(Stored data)
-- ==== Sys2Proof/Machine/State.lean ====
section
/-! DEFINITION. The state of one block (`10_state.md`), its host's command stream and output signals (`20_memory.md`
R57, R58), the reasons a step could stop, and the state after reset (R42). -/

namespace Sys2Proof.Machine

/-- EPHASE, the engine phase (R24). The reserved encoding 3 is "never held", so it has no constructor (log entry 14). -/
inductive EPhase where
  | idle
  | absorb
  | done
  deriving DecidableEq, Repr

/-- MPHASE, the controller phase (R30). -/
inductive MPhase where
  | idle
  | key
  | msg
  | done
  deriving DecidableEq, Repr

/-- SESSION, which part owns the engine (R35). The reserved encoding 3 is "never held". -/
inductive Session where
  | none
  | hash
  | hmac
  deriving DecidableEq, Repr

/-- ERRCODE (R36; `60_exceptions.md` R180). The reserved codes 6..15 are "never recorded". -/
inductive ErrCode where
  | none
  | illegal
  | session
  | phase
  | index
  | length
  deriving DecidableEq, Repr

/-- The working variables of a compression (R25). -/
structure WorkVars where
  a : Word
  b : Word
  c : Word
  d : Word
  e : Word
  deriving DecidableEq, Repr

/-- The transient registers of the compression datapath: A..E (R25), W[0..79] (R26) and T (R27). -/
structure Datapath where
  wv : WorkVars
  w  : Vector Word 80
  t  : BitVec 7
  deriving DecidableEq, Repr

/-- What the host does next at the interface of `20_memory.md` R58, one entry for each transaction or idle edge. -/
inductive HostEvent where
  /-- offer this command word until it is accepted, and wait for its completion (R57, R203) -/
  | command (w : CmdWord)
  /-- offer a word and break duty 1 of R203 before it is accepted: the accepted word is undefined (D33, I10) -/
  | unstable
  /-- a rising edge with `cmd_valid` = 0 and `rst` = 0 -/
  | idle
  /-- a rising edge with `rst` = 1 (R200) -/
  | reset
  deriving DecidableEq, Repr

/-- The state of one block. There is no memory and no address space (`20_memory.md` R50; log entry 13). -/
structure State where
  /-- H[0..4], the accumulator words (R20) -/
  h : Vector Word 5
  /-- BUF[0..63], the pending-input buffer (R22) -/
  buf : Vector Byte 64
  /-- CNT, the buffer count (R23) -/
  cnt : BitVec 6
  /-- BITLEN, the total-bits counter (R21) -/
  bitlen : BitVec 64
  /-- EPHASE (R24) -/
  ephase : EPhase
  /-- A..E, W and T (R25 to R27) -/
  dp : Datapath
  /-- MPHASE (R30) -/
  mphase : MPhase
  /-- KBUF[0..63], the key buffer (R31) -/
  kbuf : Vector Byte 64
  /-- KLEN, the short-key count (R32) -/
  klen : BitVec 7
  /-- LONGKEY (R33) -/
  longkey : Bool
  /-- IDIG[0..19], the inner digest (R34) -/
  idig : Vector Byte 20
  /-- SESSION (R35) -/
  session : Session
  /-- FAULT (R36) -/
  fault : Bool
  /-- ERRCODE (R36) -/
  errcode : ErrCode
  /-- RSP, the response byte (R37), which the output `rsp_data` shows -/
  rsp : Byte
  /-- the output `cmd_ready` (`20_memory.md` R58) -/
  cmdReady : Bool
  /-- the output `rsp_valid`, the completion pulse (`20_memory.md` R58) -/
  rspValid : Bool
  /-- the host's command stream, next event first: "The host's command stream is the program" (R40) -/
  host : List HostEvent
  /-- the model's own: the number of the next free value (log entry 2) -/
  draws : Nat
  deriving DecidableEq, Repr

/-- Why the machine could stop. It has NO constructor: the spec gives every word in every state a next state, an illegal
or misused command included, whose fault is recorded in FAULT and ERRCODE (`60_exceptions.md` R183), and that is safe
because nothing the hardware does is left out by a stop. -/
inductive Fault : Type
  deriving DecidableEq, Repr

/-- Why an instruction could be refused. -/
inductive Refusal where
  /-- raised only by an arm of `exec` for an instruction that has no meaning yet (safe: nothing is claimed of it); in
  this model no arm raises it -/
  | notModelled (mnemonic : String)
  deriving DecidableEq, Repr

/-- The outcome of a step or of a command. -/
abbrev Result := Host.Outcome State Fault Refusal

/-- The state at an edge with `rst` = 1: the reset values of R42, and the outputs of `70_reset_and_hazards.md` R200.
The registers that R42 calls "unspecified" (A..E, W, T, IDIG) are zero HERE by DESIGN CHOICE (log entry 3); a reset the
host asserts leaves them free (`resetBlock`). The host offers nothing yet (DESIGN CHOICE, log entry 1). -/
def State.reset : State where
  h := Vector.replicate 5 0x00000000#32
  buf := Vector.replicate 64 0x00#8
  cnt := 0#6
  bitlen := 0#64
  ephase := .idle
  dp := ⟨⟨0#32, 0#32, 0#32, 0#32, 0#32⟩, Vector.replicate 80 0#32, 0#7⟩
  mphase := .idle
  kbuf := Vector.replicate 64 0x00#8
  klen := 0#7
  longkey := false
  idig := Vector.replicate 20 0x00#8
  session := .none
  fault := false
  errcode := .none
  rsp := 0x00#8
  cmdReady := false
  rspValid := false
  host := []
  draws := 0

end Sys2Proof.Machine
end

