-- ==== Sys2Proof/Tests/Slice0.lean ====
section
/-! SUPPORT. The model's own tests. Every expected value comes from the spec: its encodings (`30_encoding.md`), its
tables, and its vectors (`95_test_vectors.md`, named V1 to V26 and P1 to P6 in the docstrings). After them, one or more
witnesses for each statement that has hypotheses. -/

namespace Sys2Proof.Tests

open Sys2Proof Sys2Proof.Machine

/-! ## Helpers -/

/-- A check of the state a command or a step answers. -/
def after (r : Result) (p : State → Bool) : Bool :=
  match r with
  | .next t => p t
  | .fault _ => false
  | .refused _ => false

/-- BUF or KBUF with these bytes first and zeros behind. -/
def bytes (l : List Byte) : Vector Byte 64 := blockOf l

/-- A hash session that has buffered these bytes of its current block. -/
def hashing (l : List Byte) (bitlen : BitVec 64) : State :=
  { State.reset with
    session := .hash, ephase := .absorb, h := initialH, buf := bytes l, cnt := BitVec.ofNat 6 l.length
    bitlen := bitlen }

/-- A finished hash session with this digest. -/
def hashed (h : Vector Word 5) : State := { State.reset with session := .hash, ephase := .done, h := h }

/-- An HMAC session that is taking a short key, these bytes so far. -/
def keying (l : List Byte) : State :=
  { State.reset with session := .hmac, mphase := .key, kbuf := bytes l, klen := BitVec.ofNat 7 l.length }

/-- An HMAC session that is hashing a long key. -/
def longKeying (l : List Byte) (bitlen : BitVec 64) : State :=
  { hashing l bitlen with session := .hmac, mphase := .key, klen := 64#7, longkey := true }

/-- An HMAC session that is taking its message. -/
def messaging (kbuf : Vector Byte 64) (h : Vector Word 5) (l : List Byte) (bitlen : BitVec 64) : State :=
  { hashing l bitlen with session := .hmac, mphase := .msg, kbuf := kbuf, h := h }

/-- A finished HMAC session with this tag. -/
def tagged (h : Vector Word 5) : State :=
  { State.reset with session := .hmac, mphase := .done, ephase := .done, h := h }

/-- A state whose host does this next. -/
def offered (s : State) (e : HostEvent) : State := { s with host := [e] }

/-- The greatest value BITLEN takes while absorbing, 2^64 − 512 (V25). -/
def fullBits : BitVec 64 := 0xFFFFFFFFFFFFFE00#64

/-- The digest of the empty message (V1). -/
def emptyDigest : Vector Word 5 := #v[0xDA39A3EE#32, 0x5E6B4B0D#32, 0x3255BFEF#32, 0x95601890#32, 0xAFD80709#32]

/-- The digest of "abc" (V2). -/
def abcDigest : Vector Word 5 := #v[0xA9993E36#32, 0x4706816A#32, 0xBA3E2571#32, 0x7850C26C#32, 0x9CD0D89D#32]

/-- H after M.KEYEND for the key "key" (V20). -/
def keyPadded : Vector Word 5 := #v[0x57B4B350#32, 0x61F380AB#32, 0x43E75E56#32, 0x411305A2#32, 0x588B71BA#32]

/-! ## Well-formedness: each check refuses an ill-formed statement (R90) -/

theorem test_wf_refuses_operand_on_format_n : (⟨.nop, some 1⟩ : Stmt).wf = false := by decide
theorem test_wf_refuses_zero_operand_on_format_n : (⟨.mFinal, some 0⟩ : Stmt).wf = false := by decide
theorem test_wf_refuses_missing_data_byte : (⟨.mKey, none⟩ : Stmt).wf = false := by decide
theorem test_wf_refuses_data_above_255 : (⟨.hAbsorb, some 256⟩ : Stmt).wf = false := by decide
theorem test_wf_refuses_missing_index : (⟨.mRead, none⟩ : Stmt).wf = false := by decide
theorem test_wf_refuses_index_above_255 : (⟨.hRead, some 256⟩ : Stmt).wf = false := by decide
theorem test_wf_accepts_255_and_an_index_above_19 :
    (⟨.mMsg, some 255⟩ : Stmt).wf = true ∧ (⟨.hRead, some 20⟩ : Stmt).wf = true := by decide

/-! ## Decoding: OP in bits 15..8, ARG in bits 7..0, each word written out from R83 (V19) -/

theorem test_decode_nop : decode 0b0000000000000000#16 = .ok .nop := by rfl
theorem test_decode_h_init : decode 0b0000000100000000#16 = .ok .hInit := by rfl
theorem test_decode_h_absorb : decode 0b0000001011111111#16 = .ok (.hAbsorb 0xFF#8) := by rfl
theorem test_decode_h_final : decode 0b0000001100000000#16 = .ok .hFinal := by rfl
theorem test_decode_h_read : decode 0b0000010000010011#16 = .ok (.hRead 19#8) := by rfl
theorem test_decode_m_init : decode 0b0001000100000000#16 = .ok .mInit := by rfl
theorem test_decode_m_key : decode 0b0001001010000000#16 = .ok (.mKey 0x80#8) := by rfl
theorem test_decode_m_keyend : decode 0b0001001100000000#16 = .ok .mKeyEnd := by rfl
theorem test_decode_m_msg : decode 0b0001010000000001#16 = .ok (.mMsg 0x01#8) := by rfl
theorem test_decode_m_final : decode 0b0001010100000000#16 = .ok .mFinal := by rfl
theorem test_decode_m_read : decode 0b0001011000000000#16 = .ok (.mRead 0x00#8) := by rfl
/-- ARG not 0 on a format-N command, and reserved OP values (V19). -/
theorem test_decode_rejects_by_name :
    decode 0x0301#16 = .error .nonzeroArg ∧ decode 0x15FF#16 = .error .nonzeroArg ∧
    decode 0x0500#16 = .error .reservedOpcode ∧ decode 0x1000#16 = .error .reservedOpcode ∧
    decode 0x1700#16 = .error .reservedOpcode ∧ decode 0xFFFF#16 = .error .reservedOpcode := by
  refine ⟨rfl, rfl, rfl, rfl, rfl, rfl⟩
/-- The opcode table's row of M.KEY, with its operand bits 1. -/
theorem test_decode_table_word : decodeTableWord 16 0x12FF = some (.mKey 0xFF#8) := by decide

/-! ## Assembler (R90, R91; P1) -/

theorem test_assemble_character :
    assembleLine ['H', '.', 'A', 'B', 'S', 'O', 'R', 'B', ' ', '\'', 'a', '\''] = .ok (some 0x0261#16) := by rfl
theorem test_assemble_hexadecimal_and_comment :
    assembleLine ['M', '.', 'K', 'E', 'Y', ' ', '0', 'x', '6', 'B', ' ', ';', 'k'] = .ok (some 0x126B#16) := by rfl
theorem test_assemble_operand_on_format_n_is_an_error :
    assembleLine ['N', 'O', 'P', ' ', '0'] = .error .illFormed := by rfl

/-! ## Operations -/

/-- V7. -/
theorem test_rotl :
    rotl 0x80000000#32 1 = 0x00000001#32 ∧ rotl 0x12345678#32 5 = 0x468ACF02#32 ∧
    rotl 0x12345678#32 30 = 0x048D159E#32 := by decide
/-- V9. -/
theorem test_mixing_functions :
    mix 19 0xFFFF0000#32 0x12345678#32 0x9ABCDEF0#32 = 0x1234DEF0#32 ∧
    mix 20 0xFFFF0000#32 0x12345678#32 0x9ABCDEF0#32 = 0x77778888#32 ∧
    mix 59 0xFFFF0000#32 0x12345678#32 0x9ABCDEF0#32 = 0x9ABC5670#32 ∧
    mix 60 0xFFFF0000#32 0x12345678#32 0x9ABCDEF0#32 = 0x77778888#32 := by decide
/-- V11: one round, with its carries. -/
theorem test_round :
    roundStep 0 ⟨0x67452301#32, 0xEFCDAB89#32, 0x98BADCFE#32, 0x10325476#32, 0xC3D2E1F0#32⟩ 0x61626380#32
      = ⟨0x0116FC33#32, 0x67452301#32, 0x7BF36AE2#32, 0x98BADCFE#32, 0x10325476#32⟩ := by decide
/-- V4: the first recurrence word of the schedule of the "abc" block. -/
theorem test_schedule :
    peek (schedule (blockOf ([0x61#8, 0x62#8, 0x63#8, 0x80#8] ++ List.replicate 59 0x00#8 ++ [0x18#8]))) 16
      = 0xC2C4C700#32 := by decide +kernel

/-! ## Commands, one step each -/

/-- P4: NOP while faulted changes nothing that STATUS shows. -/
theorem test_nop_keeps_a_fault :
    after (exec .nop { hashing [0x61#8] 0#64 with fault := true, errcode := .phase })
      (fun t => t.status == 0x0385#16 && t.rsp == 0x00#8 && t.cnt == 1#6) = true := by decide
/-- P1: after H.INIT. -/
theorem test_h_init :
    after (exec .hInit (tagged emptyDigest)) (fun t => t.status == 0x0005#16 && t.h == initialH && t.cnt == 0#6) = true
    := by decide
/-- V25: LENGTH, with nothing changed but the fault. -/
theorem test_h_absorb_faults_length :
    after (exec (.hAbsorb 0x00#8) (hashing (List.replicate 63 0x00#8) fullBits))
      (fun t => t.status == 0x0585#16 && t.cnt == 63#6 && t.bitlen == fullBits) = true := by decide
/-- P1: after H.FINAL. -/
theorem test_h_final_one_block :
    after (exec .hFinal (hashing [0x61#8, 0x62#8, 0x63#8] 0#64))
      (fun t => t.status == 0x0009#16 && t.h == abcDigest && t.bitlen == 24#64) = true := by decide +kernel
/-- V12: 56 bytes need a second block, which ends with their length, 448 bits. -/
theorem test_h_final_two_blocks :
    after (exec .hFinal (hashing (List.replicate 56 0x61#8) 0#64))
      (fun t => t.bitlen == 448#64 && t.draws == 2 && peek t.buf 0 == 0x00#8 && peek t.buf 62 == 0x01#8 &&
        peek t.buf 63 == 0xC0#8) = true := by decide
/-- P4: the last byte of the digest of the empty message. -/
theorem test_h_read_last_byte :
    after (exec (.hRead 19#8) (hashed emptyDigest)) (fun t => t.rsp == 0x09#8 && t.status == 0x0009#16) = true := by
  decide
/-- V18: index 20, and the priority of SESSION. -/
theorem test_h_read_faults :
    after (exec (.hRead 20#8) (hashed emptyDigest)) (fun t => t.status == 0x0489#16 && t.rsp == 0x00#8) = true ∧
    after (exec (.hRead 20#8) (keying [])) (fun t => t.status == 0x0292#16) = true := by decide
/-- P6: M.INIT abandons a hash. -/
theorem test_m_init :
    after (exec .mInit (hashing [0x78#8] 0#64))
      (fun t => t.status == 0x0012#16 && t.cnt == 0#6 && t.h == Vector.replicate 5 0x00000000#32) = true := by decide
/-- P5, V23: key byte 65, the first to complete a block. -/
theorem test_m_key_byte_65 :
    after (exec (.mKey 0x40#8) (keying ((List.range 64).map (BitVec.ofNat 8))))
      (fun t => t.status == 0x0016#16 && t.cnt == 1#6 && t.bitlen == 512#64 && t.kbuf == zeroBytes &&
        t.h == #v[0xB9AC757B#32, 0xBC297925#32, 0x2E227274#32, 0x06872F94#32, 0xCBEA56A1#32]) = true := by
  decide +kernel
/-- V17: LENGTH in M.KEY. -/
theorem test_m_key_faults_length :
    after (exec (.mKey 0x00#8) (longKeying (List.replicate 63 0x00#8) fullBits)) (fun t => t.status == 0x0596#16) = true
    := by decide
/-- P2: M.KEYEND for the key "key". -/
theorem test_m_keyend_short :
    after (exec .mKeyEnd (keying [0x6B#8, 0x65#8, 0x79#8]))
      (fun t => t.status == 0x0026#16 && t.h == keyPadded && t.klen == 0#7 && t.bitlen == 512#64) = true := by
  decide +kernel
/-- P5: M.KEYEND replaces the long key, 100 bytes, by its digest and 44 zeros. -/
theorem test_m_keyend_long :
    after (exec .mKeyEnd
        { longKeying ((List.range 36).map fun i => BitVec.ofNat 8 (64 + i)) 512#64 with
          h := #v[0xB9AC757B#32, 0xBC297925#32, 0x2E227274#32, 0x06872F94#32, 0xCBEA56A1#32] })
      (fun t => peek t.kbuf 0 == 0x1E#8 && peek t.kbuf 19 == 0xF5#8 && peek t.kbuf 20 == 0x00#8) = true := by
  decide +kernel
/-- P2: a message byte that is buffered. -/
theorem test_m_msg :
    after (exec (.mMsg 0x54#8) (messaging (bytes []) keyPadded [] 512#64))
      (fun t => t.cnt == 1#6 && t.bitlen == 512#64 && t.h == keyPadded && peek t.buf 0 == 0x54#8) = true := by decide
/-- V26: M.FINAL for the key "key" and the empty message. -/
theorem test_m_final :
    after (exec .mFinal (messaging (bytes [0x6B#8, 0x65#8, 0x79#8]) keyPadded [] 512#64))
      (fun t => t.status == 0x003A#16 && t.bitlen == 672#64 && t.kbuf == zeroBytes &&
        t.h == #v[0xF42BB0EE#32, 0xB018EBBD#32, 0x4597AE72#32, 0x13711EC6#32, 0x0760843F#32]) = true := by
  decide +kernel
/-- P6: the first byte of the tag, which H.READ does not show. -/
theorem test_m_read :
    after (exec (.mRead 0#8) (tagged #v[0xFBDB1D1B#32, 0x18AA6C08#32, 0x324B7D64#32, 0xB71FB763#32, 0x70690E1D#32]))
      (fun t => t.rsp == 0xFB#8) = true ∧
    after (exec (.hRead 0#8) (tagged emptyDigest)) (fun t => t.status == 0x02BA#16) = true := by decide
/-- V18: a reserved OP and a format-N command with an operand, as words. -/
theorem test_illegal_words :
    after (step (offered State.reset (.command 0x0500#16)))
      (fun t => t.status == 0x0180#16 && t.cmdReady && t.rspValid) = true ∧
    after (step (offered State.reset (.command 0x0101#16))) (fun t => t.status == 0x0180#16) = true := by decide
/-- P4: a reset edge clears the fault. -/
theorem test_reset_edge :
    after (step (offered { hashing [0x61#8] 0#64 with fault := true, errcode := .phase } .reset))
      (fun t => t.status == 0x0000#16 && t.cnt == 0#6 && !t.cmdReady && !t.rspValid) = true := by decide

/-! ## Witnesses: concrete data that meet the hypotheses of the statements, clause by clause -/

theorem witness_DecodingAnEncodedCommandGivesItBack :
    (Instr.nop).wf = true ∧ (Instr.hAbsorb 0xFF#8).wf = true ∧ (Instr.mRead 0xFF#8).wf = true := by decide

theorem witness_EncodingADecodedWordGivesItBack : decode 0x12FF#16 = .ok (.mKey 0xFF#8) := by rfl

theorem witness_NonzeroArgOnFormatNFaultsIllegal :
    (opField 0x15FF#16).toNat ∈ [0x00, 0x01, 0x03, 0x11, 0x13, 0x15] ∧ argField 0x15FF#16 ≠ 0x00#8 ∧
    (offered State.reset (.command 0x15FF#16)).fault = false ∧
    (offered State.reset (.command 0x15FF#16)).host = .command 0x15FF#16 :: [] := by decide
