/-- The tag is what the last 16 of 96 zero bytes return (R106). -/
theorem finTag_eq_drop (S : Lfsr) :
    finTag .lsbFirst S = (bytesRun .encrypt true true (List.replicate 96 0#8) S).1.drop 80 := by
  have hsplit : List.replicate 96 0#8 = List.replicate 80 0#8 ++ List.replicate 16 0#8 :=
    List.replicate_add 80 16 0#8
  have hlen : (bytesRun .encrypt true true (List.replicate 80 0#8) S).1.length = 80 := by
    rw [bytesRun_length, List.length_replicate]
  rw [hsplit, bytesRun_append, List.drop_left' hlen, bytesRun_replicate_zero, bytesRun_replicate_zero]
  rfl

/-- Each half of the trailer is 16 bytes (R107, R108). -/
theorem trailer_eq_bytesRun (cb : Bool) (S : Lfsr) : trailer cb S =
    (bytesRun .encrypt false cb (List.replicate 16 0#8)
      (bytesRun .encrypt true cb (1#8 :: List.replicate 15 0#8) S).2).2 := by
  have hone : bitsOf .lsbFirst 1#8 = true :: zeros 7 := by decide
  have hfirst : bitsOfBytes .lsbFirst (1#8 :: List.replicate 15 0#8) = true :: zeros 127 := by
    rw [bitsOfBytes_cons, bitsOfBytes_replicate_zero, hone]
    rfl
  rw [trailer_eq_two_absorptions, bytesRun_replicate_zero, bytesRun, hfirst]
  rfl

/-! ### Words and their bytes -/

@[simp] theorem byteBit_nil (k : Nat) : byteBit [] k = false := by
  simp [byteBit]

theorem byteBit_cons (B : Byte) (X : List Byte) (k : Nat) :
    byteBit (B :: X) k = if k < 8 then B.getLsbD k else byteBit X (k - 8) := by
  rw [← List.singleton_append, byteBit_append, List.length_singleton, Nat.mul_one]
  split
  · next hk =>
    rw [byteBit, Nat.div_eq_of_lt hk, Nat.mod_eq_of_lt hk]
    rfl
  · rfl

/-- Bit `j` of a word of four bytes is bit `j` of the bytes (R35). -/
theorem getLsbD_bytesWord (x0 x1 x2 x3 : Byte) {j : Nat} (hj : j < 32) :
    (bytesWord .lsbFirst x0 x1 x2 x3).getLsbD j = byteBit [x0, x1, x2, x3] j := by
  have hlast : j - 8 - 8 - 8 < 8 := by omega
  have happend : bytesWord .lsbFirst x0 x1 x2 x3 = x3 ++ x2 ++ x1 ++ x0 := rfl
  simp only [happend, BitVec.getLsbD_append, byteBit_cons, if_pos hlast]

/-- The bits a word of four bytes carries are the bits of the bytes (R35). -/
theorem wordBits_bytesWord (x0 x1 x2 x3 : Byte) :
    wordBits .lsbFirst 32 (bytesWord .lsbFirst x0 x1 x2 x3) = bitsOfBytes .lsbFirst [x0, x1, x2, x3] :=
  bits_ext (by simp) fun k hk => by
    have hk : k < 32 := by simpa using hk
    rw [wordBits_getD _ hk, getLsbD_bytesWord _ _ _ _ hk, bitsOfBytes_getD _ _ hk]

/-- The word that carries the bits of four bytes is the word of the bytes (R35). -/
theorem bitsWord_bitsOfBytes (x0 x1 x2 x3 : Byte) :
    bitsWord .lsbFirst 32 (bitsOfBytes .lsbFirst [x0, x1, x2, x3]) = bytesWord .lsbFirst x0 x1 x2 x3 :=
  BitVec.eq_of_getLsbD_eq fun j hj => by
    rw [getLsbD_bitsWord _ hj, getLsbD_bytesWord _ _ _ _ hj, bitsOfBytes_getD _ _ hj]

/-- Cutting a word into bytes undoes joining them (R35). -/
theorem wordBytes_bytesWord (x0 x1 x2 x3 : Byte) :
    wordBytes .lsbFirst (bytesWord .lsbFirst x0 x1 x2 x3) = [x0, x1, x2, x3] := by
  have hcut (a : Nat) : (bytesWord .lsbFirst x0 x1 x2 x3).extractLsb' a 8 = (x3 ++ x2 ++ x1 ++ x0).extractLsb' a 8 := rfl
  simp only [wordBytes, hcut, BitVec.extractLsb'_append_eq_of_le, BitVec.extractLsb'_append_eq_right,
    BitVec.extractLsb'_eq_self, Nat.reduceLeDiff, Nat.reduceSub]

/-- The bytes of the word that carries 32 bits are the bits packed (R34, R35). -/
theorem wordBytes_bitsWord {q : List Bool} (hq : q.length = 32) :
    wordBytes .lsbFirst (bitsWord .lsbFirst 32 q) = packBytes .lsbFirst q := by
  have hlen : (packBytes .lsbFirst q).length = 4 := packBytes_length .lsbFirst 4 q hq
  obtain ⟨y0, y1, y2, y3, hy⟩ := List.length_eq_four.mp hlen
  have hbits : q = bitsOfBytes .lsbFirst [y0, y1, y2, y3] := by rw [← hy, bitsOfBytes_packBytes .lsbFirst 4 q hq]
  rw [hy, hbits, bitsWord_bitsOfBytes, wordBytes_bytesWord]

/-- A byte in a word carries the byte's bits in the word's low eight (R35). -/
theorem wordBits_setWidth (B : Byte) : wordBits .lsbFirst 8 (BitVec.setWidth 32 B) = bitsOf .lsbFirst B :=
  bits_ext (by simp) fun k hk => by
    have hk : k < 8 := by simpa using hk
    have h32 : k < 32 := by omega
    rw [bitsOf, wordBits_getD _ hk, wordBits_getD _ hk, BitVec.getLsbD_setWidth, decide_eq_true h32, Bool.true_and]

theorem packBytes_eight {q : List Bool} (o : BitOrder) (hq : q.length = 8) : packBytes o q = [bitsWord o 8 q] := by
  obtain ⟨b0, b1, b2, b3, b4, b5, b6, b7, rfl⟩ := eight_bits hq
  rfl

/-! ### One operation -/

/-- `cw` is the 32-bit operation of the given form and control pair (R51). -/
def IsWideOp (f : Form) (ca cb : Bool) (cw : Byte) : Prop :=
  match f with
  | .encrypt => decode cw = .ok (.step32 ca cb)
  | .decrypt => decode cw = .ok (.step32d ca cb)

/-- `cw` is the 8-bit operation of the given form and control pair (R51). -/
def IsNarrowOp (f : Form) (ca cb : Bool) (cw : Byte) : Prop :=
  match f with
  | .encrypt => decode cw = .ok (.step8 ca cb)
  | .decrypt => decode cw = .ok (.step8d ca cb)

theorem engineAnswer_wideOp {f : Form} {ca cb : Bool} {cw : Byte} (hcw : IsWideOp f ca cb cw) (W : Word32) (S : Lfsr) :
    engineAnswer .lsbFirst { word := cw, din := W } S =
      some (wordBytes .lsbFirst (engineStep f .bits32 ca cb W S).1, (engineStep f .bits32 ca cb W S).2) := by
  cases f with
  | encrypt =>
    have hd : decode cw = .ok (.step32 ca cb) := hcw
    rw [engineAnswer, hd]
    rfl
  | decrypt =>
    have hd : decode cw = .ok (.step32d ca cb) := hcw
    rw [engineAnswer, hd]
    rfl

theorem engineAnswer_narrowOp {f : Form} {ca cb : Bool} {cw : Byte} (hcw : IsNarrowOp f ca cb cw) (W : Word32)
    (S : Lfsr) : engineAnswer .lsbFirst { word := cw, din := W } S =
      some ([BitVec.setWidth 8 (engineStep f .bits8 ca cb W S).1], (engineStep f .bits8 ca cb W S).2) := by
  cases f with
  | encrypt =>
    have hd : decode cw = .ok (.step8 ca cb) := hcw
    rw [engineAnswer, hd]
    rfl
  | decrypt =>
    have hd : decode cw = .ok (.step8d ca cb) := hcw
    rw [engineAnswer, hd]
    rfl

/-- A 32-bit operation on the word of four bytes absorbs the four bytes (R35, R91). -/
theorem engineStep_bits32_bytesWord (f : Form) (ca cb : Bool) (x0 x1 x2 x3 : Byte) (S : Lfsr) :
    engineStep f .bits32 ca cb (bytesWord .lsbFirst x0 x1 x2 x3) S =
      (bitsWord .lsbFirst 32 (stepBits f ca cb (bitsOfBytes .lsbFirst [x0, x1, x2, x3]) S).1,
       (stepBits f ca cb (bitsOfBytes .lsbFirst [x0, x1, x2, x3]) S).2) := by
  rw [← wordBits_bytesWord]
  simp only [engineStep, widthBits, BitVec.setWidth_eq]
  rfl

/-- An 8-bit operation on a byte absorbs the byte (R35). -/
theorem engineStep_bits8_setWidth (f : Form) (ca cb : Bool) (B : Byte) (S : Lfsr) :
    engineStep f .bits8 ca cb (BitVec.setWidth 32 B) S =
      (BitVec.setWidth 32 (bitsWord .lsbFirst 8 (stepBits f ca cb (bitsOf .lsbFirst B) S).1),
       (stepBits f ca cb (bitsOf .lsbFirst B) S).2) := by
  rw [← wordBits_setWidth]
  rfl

## Work request
Using the entries above, give back exactly the line containing "MPHASE (R30) -/", the line containing "cmdReady : Bool", and every line between them, and nothing else.

## Answer to this task
  /-- MPHASE (R30) -/
  mphase : MPhase
  /-- KBUF[0..63], the key buffer (R31) -/
  kbuf : Vector Byte 64
  /-- KLEN, the short-key count (R32) -/
  klen : BitVec 7
  /-- LONGKEY (R33) -/
  longkey : Bool
  /-- IDIG[0..19], the inner digest (R34) -/
  idig : Vector Byte 20
  /-- SESSION (R35) -/
  session : Session
  /-- FAULT (R36) -/
  fault : Bool
  /-- ERRCODE (R36) -/
  errcode : ErrCode
  /-- RSP, the response byte (R37), which the output `rsp_data` shows -/
  rsp : Byte
  /-- the output `cmd_ready` (`20_memory.md` R58) -/
  cmdReady : Bool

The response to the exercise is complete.